Mauritanie: Peu d'espoir pour Cheikh Ould Mkhaïtir malgré la présidentielle

Pendant la campagne, le nouveau président Mohamed Ould Ghazouani s'était désintéréssé du sort du blogueur emprisonné. Cheikh Mohamed Ould Mkhaïtir est derrière les bareaux depuis 2014.

En 2014, Cheikh Mohamed Ould Mkhaïtir, jeune blogueur mauritanien, était condamné à mort en première instance pour un article jugé "blasphématoire" à l'encontre du prophète Mohamed. Trois ans plus tard, ce verdict était ramené à deux ans de prison par une cour d'appel.

Ould Mkhaïtir, qui a purgé quatre ans de détention préventive, devait donc être libéré, mais il est aujourd'hui toujours en prison, sans aucun contact avec sa famille et ses avocats. L'affaire Mkhaïtir fait partie des dossiers difficiles que Mohamed Ould Abdel Aziz lègue a son successeur, Ould Ghazouani,élu à l'issue du premier tour de la présidentielle.

Lettre au président

À la veille de la présidentielle, des organisations internationales dont la Fédération internationale des droits de l'homme (FIDH), Human rights watch (HRW) et Reporters sans frontières, ont adressé une lettre au président mauritanien dans laquelle ils réclament de mettre fin à "la détention illégale de Mkhaïtir".

Peu d'espoir

Face à la presse, Mohamed Ould Abdel Aziz a clairement assumé le maintien du blogueur en détention. "Nous savons que du point de vue de la loi, Mkhaïtir doit être libéré mais, pour des raisons de sécurité, nous ne pouvons mettre en jeu la vie de millions de Mauritaniens", déclarait-il.

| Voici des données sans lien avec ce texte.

-- ==== Sys2Proof/Machine/Ist.lean ====
section
/-! DEFINITION. IST messages (chapter 07): how a received frame becomes a message, the order of R195, the requests of clients,
ingest by PUT, and the answers of peers. -/

namespace Sys2Proof.Machine

open Sys2Proof

/-- The page of a Chervil engine. -/
def chvPage (n : Nat) : Nat := 0x300000 + 0x1000 * n

/-- An engine takes messages (R201). -/
def State.chvTakes (s : State) (e : Nat) : Bool :=
  s.enabled 0x310000 && s.enabled (chvPage e) && s.flag (R.CHV_STS_RUNNING e) && decide (s.cur < 2)

/-- The source of a frame. -/
def Frame.from_ (f : Frame) : NetAddr :=
  ⟨f.port.val, f.v6, if f.v6 then f.srcIp.toNat else f.srcIp.toNat % 2 ^ 32, f.srcPort.toNat⟩

/-- A message that may start a flow: neither a response nor data, an ACK or a CREDIT (R201). -/
def Msg.isNew (m : Msg) : Bool := !m.resp && (!m.data || decide (11 ≤ m.op)) && decide (m.op ≠ 5) && decide (m.op ≠ 6)

/-- The row of the command table that a message belongs to, by OP and flags (R194): 0 for none. -/
def Msg.row (m : Msg) : Nat :=
  match m.op with
  | 1 => 1
  | 2 => 2
  | 3 => if m.data then 4 else 3
  | 4 => 5
  | 5 => 6
  | 6 => 7
  | 7 => if m.resp ∨ m.data then 9 else 8
  | 8 => if m.resp then 11 else 10
  | 11 => if m.resp then 13 else 12
  | 12 => 14
  | 14 => 15
  | _ => 0

/-- The row of a frame: that of its message. -/
def Frame.row (f : Frame) : Nat := if f.neigh then 0 else (Msg.ofBytes f.data).row

/-- The engine to which a message is steered (R201): a new one by the CRC-32C of source address, port and CID, an answer to
what the controller asked by its flow, every other one by its FLOW_ID. -/
def State.steerEng (s : State) (a : NetAddr) (m : Msg) : Nat :=
  if m.isNew then
    let v := crc32c (beBytes (if a.v6 then 16 else 4) a.ip ++ beBytes 2 a.udp ++ beBytes 4 m.cid) % 256
    (s.rd (R.IST_IND_EVEN 0 + 4 * (v / 8))).fld (4 * (v % 8)) 4
  else
    match s.flowOf m, s.flowAsked m with
    | none, some (_, f) => f.eng
    | _, _ => m.flow / 2 ^ 17 % 16

/-- A message dropped at one of the steps 3 to 5 of R195. -/
def State.authDrop (s : State) (port eng r : Nat) : State :=
  ((((s.netDrop port r).bump (R.CHV_AUTH_FAIL_CNT eng) 1).addCount R.IST_AUTH_FAIL_LO 1).evtB 0x310000 0x12 1)

/-- What the sender of a message may do: READ, WRITE, and its rate cap. -/
structure Rights where
  read : Bool
  write : Bool
  cap : Nat
  deriving DecidableEq, Repr

/-- Steps 3 to 5 of R195 with R249: the sender's rights, or none where the message was dropped. -/
def State.authenticate (s : State) (port eng : Nat) (m : Msg) (h : Bytes) : Option Rights × State :=
  let sum := wireNum h 56 8
  if m.peer then
    let known := decide (m.cid < 2 ^ 18) && decide (m.cid < s.cluster)
      && (!(decide (m.op = 7) || decide (m.op = 8)) || (s.peerEntry m.cid).isSome)
    if !known then (none, s.authDrop port eng 9)
    else
      match s.peerKey with
      | none => (none, s.authDrop port eng 11)
      | some k => if authOf k (h.take 56) = sum then (some ⟨true, true, 0⟩, s) else (none, s.authDrop port eng 10)
  else if s.get R.IST_CLT_MAX_MAX ≤ m.cid then (none, s.authDrop port eng 9)
  else
    match s.clientEntry m.cid with
    | (none, s) => (none, s.authDrop port eng 9)
    | (some e, s) =>
      let f := hdrNum e 40 1
      if !f.testBit 1 then (none, s.authDrop port eng 9)
      else
        match s.clientKey m.cid e with
        | (none, s) => (none, s.authDrop port eng 11)
        | (some k, s) =>
          if authOf k (h.take 56) = sum then (some ⟨f.testBit 2, f.testBit 3, hdrNum e 42 2⟩, s)
          else (none, s.authDrop port eng 10)

/-! ### Requests of clients (R202 to R204, R213, R216) -/

/-- A live flow of the same sender and request number (R202). -/
def State.dupFlow (s : State) (m : Msg) : Option (Nat × Flow) :=
  s.ist.flows.find? fun f => decide (f.2.cid = m.cid) && decide (f.2.reqId = m.reqId) && decide (f.2.peer = m.peer) &&
    (match f.2.kind with
     | .shardIn _ _ | .shareOut _ | .epochOut _ => false
     | _ => true)

/-- A duplicate request (R204): the first response packet again while nothing of the flow has been acknowledged. -/
def State.duplicate (s : State) (i : Nat) (f : Flow) : State :=
  let x := f.snd
  match f.kind with
  | .put | .shareIn =>
    if f.rcv.cum = 0 ∧ f.rcv.above.isEmpty then s.sendMsg f.addr (f.msg i f.op 9) f.peer else s
  | _ =>
    if 0 < x.psn ∧ x.cum = 0 ∧ !(x.pkts.any fun p => p.2.acked) ∧ !x.retx.contains 0 then
      s.setFlow i { f with snd := { x with retx := 0 :: x.retx } }
    else s

/-- A request answered BUSY although it was authenticated: the index is not loaded (R212), the entry to a sleep state has
begun (R397), or the controller has not joined its sets (R213). -/
def State.busyNow (s : State) (m : Msg) : Bool :=
  !s.flag R.IST_STS_READY || decide (s.pwr.step ≠ .awake)
    || (!m.peer && s.boot.content && s.enabled tgnPage && !s.flag R.TGN_STS_READY)

/-- A flow just opened for a request. -/
def newFlow (kind : FlowKind) (eng : Nat) (m : Msg) (a : NetAddr) : Flow :=
  ⟨kind, 0, eng, m.cid, m.reqId, m.peer, a, 0, m.key, m.op, true, 0, Snd.none_, Rcv.none_, none⟩

/-- A single response ends a request that had a flow (R216). -/
def State.single (s : State) (i : Nat) (a : NetAddr) (m : Msg) (status : Nat) : State := (s.closeFlow i).reply a m status 0

/-- GET and GET_RANGE (R216). -/
def State.serveGet (s : State) (a : NetAddr) (eng : Nat) (m : Msg) (cap : Nat) : State :=
  let off := if m.op = 1 then 0 else m.off
  let want := if m.op = 1 then 0 else m.len
  match s.admitFlow (newFlow .get eng m a) with
  | none => s.reply a m 3 s.busyHint
  | some (i, s) =>
    match s.idxLook m.key with
    | (.failed, s) => s.abortFlow i
    | (.miss, s) => s.single i a m 1
    | (.found _ e, s) =>
      if s.purged e.cls then s.single i a m 1
      else if e.state = 2 then s.single i a m 11
      else if e.len ≤ off ∨ (want ≠ 0 ∧ e.len < off + want) then s.single i a m 2
      else
        let n := if want = 0 then e.len - off else want
        match s.ist.flows.find i with
        | some f => s.setFlow i { f with cls := e.cls, snd := s.newSnd [] e.iu off n m.arg m.seq cap }
        | none => s

/-- STAT (R192, R278). -/
def State.serveStat (s : State) (a : NetAddr) (eng : Nat) (m : Msg) : State :=
  match s.admitFlow (newFlow .get eng m a) with
  | none => s.reply a m 3 s.busyHint
  | some (i, s) =>
    match s.idxLook m.key with
    | (.failed, s) => s.abortFlow i
    | (.miss, s) => s.single i a m 1
    | (.found _ e, s) =>
      if s.purged e.cls then s.single i a m 1
      else if e.state = 2 then s.single i a m 11
      else
        let valid := decide (e.rset < 16) && !s.objLost e.rset e
        (s.closeFlow i).sendMsg a { m with flags := 5, status := 0, key := e.key,
                                            off := e.cls + b2n valid * 2 ^ 7 + e.rset % 16 * 2 ^ 8,
                                            len := e.len, arg := e.wtime, seq := 0 } m.peer

/-! ### Ingest by PUT (R232 to R235) -/

/-- The window in bytes that the controller advertises for a PUT: 0 without a reserve, narrowed while staging is low. -/
def State.putWin (s : State) : Nat :=
  if s.plj.reserve.isNone then 0
  else if 16384 - s.stgUsed ≤ s.get R.IST_STAGE_CFG_LOW_WATER then 65536
  else s.get R.IST_FLOW_CFG_PUT_WIN * 65536

/-- IUs that a PUT writes. -/
def Flow.putIus (f : Flow) : Nat := cdiv f.rcv.len 65536

/-- A PUT request that passed the checks starts: its IUs, its entry, its flow and its window. -/
def State.putStart (s : State) (i : Nat) (a : NetAddr) (m : Msg) (cls : Nat) (set : Option Nat) (old : Option Nat)
    (new : Option Nat) (iu : Nat) : State :=
  match s.ist.flows.find i with
  | none => s
  | some f =>
    let ent := (old.orElse fun _ => new).getD 0
    let s := match old with
      | some _ => s
      | none => s.idxWrite ent ⟨m.key, iu, m.len, cls, 2, set.getD 0xFF, 0⟩
    let f := { f with
      cls := cls, rcv := { Rcv.none_ with len := m.len, last := s.now }
      put := some ⟨set, old.isSome, ent, iu, [], [], false, false, false, none⟩ }
    ((s.setFlow i f).sendMsg a (f.msg i 3 1) f.peer).sendCredit i f s.putRate s.putWin

/-- A PUT request (R232). -/
def State.servePut (s : State) (a : NetAddr) (eng : Nat) (m : Msg) : State :=
  let cls := m.arg % 128
  let set := if m.arg.testBit 7 then some (m.arg / 2 ^ 8 % 16) else none
  let setOk := match set with
    | some n => s.boot.content && s.setOn n
    | none => true
  if 63 < cls ∨ m.len = 0 ∨ !setOk then s.reply a m 10 0
  else if 268435456 < m.len then s.reply a m 7 0
  else
    match s.admitFlow (newFlow .put eng m a) with
    | none => s.reply a m 3 s.busyHint
    | some (i, s) =>
      if !s.flag (R.FTL_CLASS_CTL_WRITABLE cls) ∨ s.purged cls then s.single i a m 5
      else
        match s.idxLook m.key with
        | (.failed, s) => s.abortFlow i
        | (look, s) =>
          let slot := match look with
            | .found _ _ => (none, s)
            | _ => s.idxSlot m.key
          let s := slot.2
          let space := s.allocIus cls set (cdiv m.len 65536)
          let full := slot.1.isNone && (match look with
            | .found _ _ => false
            | _ => true)
          match space with
          | none => s.single i a m 8
          | some (iu, s') =>
            if s.flag R.FTL_LIFE_READ_ONLY ∨ full then s.single i a m 8
            else
              let go := fun (old : Option Nat) =>
                if s.plj.reserve.isNone then (s.closeFlow i).reply a m 3 s.busyHint
                else s'.putStart i a m cls set old slot.1 iu
              match look with
              | .found n e => if e.state = 2 then s.single i a m 11 else if !m.replace then s.single i a m 6 else go (some n)
              | _ => go none

/-- A PUT ends without success (R235): its entry becomes TOMB unless it replaces one, and its IUs are deallocated. -/
def State.putDrop (s : State) (i : Nat) (f : Flow) : State :=
  match f.put with
  | none => s
  | some p =>
    let s := if p.repl ∨ p.valid then s else s.idxWrite p.ent { s.idxAt p.ent with state := 3 }
    let mine := s.ftl.waiting.filter fun w => decide (w.who = .put i)
    let s := (mine.flatMap fun w => w.slots).foldl (fun s k => s.freeSlot k) s
    let s := s.onFtl fun x => { x with waiting := x.waiting.filter fun w => decide (w.who ≠ .put i) }
    let s := s.shareDrop p.iu f.putIus
    if p.valid then s else s.dealloc p.iu f.putIus

/-- A PUT aborted, or ended by the closing of its class. -/
def State.putAbort (s : State) (i : Nat) (f : Flow) : State := (s.putDrop i f).abortFlow i
def State.putClose (s : State) (i : Nat) (f : Flow) : State := (s.putDrop i f).endFlow i 5

/-- Any flow aborted, with what its kind undoes. -/
def State.abortAny (s : State) (i : Nat) : State :=
  match s.ist.flows.find i with
  | none => s
  | some f =>
    match f.kind with
    | .put => s.putAbort i f
    | .shareOut _ => s.shareEnd i 0 0
    | .epochOut _ => s.epochLost i f
    | .shardIn r pos => (s.closeFlow i).reconAnswer r pos 9 [] true
    | _ => s.abortFlow i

Cette sortie n'a laissé aucun espoir à ceux qui s'attendaient à la libération du blogueur avant l'entrée en fonction du nouveau président.

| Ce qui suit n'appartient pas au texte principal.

-- ==== Sys2Proof/Machine/Nvm.lean ====
section
/-! DEFINITION. The NVMe command engine (chapter 09): queues and doorbells, fetching, range locks, host pages, I/O commands,
completions, and Asynchronous Event Requests. -/

namespace Sys2Proof.Machine

open Sys2Proof

/-- The page of the engine. -/
def nvmPage : Nat := 0x110000

/-! ### Submission entries -/

/-- Dword `w` of an entry. -/
def NvmCmd.dw (c : NvmCmd) (w : Nat) : Nat := hdrNum c.sqe (4 * w) 4
def NvmCmd.op (c : NvmCmd) : Nat := c.dw 0 % 256
def NvmCmd.cid (c : NvmCmd) : Nat := c.dw 0 / 2 ^ 16
def NvmCmd.nsid (c : NvmCmd) : Nat := c.dw 1
def NvmCmd.slba (c : NvmCmd) : Nat := c.dw 10 + c.dw 11 * 2 ^ 32
def NvmCmd.nlb (c : NvmCmd) : Nat := c.dw 12 % 2 ^ 16 + 1
def NvmCmd.prp1 (c : NvmCmd) : Nat := hdrNum c.sqe 24 8
def NvmCmd.prp2 (c : NvmCmd) : Nat := hdrNum c.sqe 32 8
/-- The FID of a Set or Get Features. -/
def NvmCmd.fid (c : NvmCmd) : Nat := c.dw 10 % 256
/-- NSID as an index: 0 for NSID 1. -/
def NvmCmd.ns (c : NvmCmd) : Nat := c.nsid - 1

/-- LBAs of a namespace (R298). -/
def State.nsze (s : State) (ns : Nat) : Nat := if ns = 0 then 16 * s.mapCap 0 else s.mapCap 1

/-- The ranges of a Dataset Management: first LBA and number. -/
def NvmCmd.ranges (c : NvmCmd) : List (Nat × Nat) :=
  (List.range (c.dw 10 % 256 + 1)).map fun i => (hdrNum c.data (16 * i + 8) 8, hdrNum c.data (16 * i + 4) 4)

def State.onCmd (s : State) (id : Nat) (f : NvmCmd → NvmCmd) : State :=
  s.onNvm fun x => { x with cmds := match x.cmds.find id with
    | some c => x.cmds.put id (f c)
    | none => x.cmds }

/-! ### Features (R307) -/

/-- The key of a feature by FID and selector, and its default. -/
def featKey (fid sel : Nat) : Nat := fid * 4096 + sel
def featReset (k : Nat) : Nat :=
  if k = featKey 1 0 then 3
  else if k / 4096 = 4 ∧ k % 2 = 0 then 358
  else if k = featKey 7 0 then 127 + 127 * 2 ^ 16
  else 0

def State.feat (s : State) (fid sel : Nat) : Nat := s.nvm.feats.get featReset (featKey fid sel)
def State.setFeat (s : State) (fid sel v : Nat) : State :=
  s.onNvm fun x => { x with feats := x.feats.set featReset (featKey fid sel) v }

/-! ### SMART counters and the error log (R303, R304) -/

def State.smart (s : State) (k : Nat) : Nat := s.nvm.smart.get (fun _ => 0) k
def State.addSmart (s : State) (k n : Nat) : State :=
  s.onNvm fun x => { x with smart := x.smart.set (fun _ => 0) k (x.smart.get (fun _ => 0) k + n) }

/-- A completion that the Error Information log records. -/
def State.logError (s : State) (c : NvmCmd) (lba : Nat) : State :=
  let n := s.nvm.errCount + 1
  s.onNvm fun x => { x with errCount := n, errs := (⟨n, c.sq, c.cid, c.status, lba, c.nsid⟩ :: x.errs).take 64 }

/-! ### Interrupts of completion queues (R46, R287, R353) -/

def State.setCq (s : State) (q : Nat) (x : Cq) : State := s.onNvm fun y => { y with cqs := y.cqs.put q x }
def State.setSq (s : State) (q : Nat) (x : Sq) : State := s.onNvm fun y => { y with sqs := y.sqs.put q x }

/-- The interrupt of a completion queue. -/
def State.cqInterrupt (s : State) (q : Nat) : State :=
  match s.nvm.cqs.find q with
  | none => s
  | some c =>
    let s := s.setCq q { c with waiting := 0 }
    if !c.ien then s else if s.msixEn then s.msix c.iv else s.intaRefresh

/-- A new entry of a completion queue: coalesced where the vector and the feature say so; the admin queue never is. -/
def State.cqPosted (s : State) (q : Nat) : State :=
  match s.nvm.cqs.find q with
  | none => s
  | some c =>
    let thr := s.feat 8 0 % 256
    let time := s.feat 8 0 / 256 % 256
    let s := s.setCq q { c with waiting := c.waiting + 1, first := if c.waiting = 0 then s.now else c.first }
    if q = 0 ∨ thr = 0 ∨ time = 0 ∨ s.feat 9 c.iv % 2 = 1 ∨ thr + 1 ≤ c.waiting + 1 then s.cqInterrupt q else s

/-- The aggregation time of a completion queue is over. -/
def State.coalesceEnd (s : State) (q : Nat) : State :=
  match s.nvm.cqs.find q with
  | some c => if c.waiting ≠ 0 ∧ c.first + 100000 * (s.feat 8 0 / 256 % 256) ≤ s.now then s.cqInterrupt q else s
  | none => s

/-! ### Completions (R19, R20, R291) -/

def Cq.full (c : Cq) : Bool := decide ((c.tail + 1) % max 1 c.size = c.head)

/-- LOCK_STS.USED, CTX and FETCH_STOP are shown by views; a command leaves with its locks, context and slots. -/
def State.cmdFree (s : State) (id : Nat) : State :=
  match s.nvm.cmds.find id with
  | none => s
  | some c =>
    let s := (c.slots.map (·.2)).foldl (fun s k => s.freeSlot k) s
    let s := if c.sq ≠ 0 then s.onIst fun x => { x with lastIst := false } else s
    s.onNvm fun x => { x with cmds := x.cmds.del id }

/-- The 16 bytes of a completion entry. -/
def cqeBytes (dw0 sqhd sqid cid : Nat) (phase : Bool) (status : Nat) : Bytes :=
  leBytes 4 dw0 ++ leBytes 4 0 ++ leBytes 2 sqhd ++ leBytes 2 sqid ++ leBytes 2 cid ++ leBytes 2 (b2n phase + status % 2 ^ 15 * 2)

/-- The completion of a finished command is posted, if its queue has room and the host lets the controller write. -/
def State.post (s : State) (id : Nat) : State :=
  match s.nvm.cmds.find id with
  | none => s
  | some c =>
    match s.nvm.sqs.find c.sq with
    | none => s
    | some q =>
      match s.nvm.cqs.find q.cqid with
      | none => s
      | some cq =>
        if c.stage ≠ 2 ∨ cq.full ∨ !s.busMaster then s
        else
          let s := s.hostWrite (cq.base + 16 * cq.tail) (cqeBytes c.dw0 q.head c.sq c.cid cq.phase c.status) false
          let tail := (cq.tail + 1) % max 1 cq.size
          let s := s.setCq q.cqid { cq with tail := tail, phase := if tail = 0 then !cq.phase else cq.phase }
          let sct := c.status / 2 ^ 8 % 8
          let s := if c.status % 2 ^ 11 ≠ 0 then s.bump R.NVM_ERR_CNT_CNT 1 else s
          let s := if sct ≠ 0 then s.logError c (c.bad.headD c.slba) else s
          let s := if c.status % 2 ^ 11 = 0x281 ∧ c.op = 2 then s.addSmart 160 1 else s
          let s := if c.sq ≠ 0 ∧ c.op = 2 then ((s.addCount R.NVM_RD_CMD_LO 1).evtB nvmPage 0x10 1).addSmart 64 1 else s
          let s := if c.sq ≠ 0 ∧ c.op = 1 then ((s.addCount R.NVM_WR_CMD_LO 1).evtB nvmPage 0x11 1).addSmart 80 1 else s
          ((s.cmdFree id).onNvm fun x => { x with idle := s.now }).cqPosted q.cqid

/-- A command ends with a status; that of an admin command is posted at once. -/
def State.finish (s : State) (id status dw0 : Nat) : State :=
  let s := s.onCmd id fun c => { c with stage := 2, status := status, dw0 := dw0 }
  match s.nvm.cmds.find id with
  | some c => if c.sq = 0 then s.post id else s
  | none => s

/-! ### Range locks (R290 to R293) -/

def Lock.meets (a b : Lock) : Bool :=
  decide (a.ns = b.ns) && decide (a.lo < b.hi) && decide (b.lo < a.hi) && (a.wr || b.wr)

/-- The entries of a command, widened to whole IUs on NSID 1. -/
def lockOf (ns lo n : Nat) (wr : Bool) : Lock :=
  if ns = 0 then ⟨0, lo / 16 * 16, cdiv (lo + n) 16 * 16, wr⟩ else ⟨1, lo, lo + n, wr⟩

def NvmCmd.wants (c : NvmCmd) : List Lock :=
  if c.nsid ≠ 1 ∧ c.nsid ≠ 2 then []
  else if c.op = 1 then [lockOf c.ns c.slba c.nlb true]
  else if c.op = 2 then [lockOf c.ns c.slba c.nlb false]
  else if c.op = 9 ∧ c.dw 11 / 4 % 2 = 1 then c.ranges.map fun r => lockOf c.ns r.1 r.2 true
  else []

def State.locksHeld (s : State) : Nat := (s.nvm.cmds.map fun c => c.2.locks.length).sum

/-- Every entry of a command is active: it overlaps no entry of an earlier command that is still held. -/
def State.lockActive (s : State) (id : Nat) (c : NvmCmd) : Bool :=
  c.locks.all fun l => !(s.nvm.cmds.any fun e => decide (e.1 < id) && e.2.locks.any l.meets)

/-! ### Fetching (R286, R292) -/

/-- CC.EN is 1 and CSTS.RDY is 1. -/
def State.nvmReady (s : State) : Bool := s.nvm.cc.bit 0 && s.flag R.NVM_STS_RDY

/-- Fetching from any queue is stopped. -/
def State.noFetch (s : State) : Bool :=
  !s.nvmReady || s.nvm.cfs || decide (s.nvm.shn ≠ 0) || decide (s.get R.PLJ_PF_STS_STATE ≠ 0) || decide (s.pwr.step ≠ .awake)
    || !s.busMaster

/-- Fetching from I/O queues is stopped for contexts; range locks are looked at with the entry. -/
def State.noFetchIo (s : State) : Bool :=
  s.noFetch || decide (s.get R.NVM_CFG_CTX_MAX ≤ s.nvmCtx) || decide (s.ctxFree = 0)

/-- Fetching from I/O queues is stopped, also by the range-lock table (R286). -/
def State.fetchStop (s : State) : Bool := s.noFetchIo || s.flag (levelRef 166)

def Sq.entries (q : Sq) : Nat := (q.tail + max 1 q.size - q.head) % max 1 q.size

/-- The I/O queue to be served: the one under way while its turn lasts, else the next one that holds an entry. -/
def State.pickSq (s : State) : Option Nat :=
  let has := (s.nvm.sqs.filter fun q => decide (q.1 ≠ 0) && decide (q.2.entries ≠ 0)).map (·.1)
  if s.nvm.turn ≠ 0 ∧ has.contains s.nvm.lastSq then some s.nvm.lastSq
  else match has.filter fun q => decide (s.nvm.lastSq < q) with
    | q :: _ => some q
    | [] => has.head?

/-- Entries that one pick takes (R286); 0b111 sets no limit. -/
def State.burst (s : State) : Nat := if s.feat 1 0 % 8 = 7 then 2 ^ 16 else 2 ^ (s.feat 1 0 % 8)

/-- Admin opcodes that the engine executes itself. -/
def NvmCmd.inHardware (c : NvmCmd) : Bool :=
  [0x00, 0x01, 0x04, 0x05, 0x08, 0x0C].contains c.op ||
    ([0x09, 0x0A].contains c.op && [0x01, 0x07, 0x08, 0x09, 0x0B].contains c.fid)

/-- Admin opcodes that firmware executes. -/
def NvmCmd.inFirmware (c : NvmCmd) (content : Bool) : Bool :=
  !c.inHardware && ([0x02, 0x06, 0x09, 0x0A, 0x10, 0x11, 0x80, 0xC4].contains c.op
    || (content && [0xC5, 0xC9].contains c.op))

/-- Admin commands that LIMP lets through (R322). -/
def NvmCmd.inLimp (c : NvmCmd) : Bool := [0x00, 0x01, 0x02, 0x04, 0x05, 0x06, 0x08, 0x0A, 0x0C, 0x10, 0x11].contains c.op

/-- The mailbox takes the next admin command for firmware (R325). -/
def State.mboxNext (s : State) : State :=
  if s.nvm.mbox.isSome then s
  else
    match s.nvm.cmds.find? fun c => decide (c.2.sq = 0) && decide (c.2.stage = 0) && c.2.inFirmware s.boot.content with
    | none => s
    | some (id, c) =>
      let s := (s.onCmd id fun c => { c with stage := 1 }).onNvm fun x => { x with mbox := some id }
      let s := (List.range 16).foldl (fun s w => s.wr (R.NVM_ADM_SQE w) (BitVec.ofNat 32 (c.dw w))) s
      (s.put R.NVM_ADM_STS_PENDING 1).setLevel 160 true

De son côté, Mohamed Ould Ghazouani, ancien général et nouveau président, ne s'est pas prononcé sur le sort de Mkhaïtir pendant la campagne électorale.

"Appliquer les décisions de justice"

Ses adversaires, candidats de l'opposition, entendaient pour leur part faire respecter la décision de justice. Pour Mohamed Ould Maouloud, de la coalition Changeons d'ère, la question de Mkhaïtir ne doit pas rester entre les mains du président. Ce n'est pas, ajoute-t-il, "au président de la République de libérer ou de maintenir en prison, c'est à la justice d'appliquer le droit". Un autre candidat de l'opposition, Biram Dah Abeid est du même avis. Pour lui aussi, "la décision de justice doit être appliquée à la lettre, et si cette décision stipule que Ould Mkhaïtir doit être libéré, il doit l'être immédiatement".

Ces deux candidats étant sorti malheureux de l'élection présidentielle, le sort de Ould Mkhaïtir reste donc entre les mains de Ould Ghazouani.

"Séquestration"

Mohamed Ould Moine, avocat du jeune blogueur, n'a pas vu son client depuis presque deux ans. Mohamed Ould Abdel Aziz pourrait, selon lui, être poursuivi pour séquestration. "Aziz risque lourd si Mkhaïtir ou ses ayants droit portent plainte contre lui devant la justice mauritanienne ou une justice indépendante dans un pays étranger", met en garde l'avocat qui ajoute que "la séquestration d'êtres humains, à notre époque, est un crime que l'on ne pardonne jamais".

Pour maître Moine, la justification du maintien de son client en détention pour des raisons de sécurité n'est pas recevable. Ça peut, dit-il, "faire peut être plaisir à un milieu extrémiste mauritanien mais ce n'est pas la mission du président de la République car c'est une décision qui viole les lois".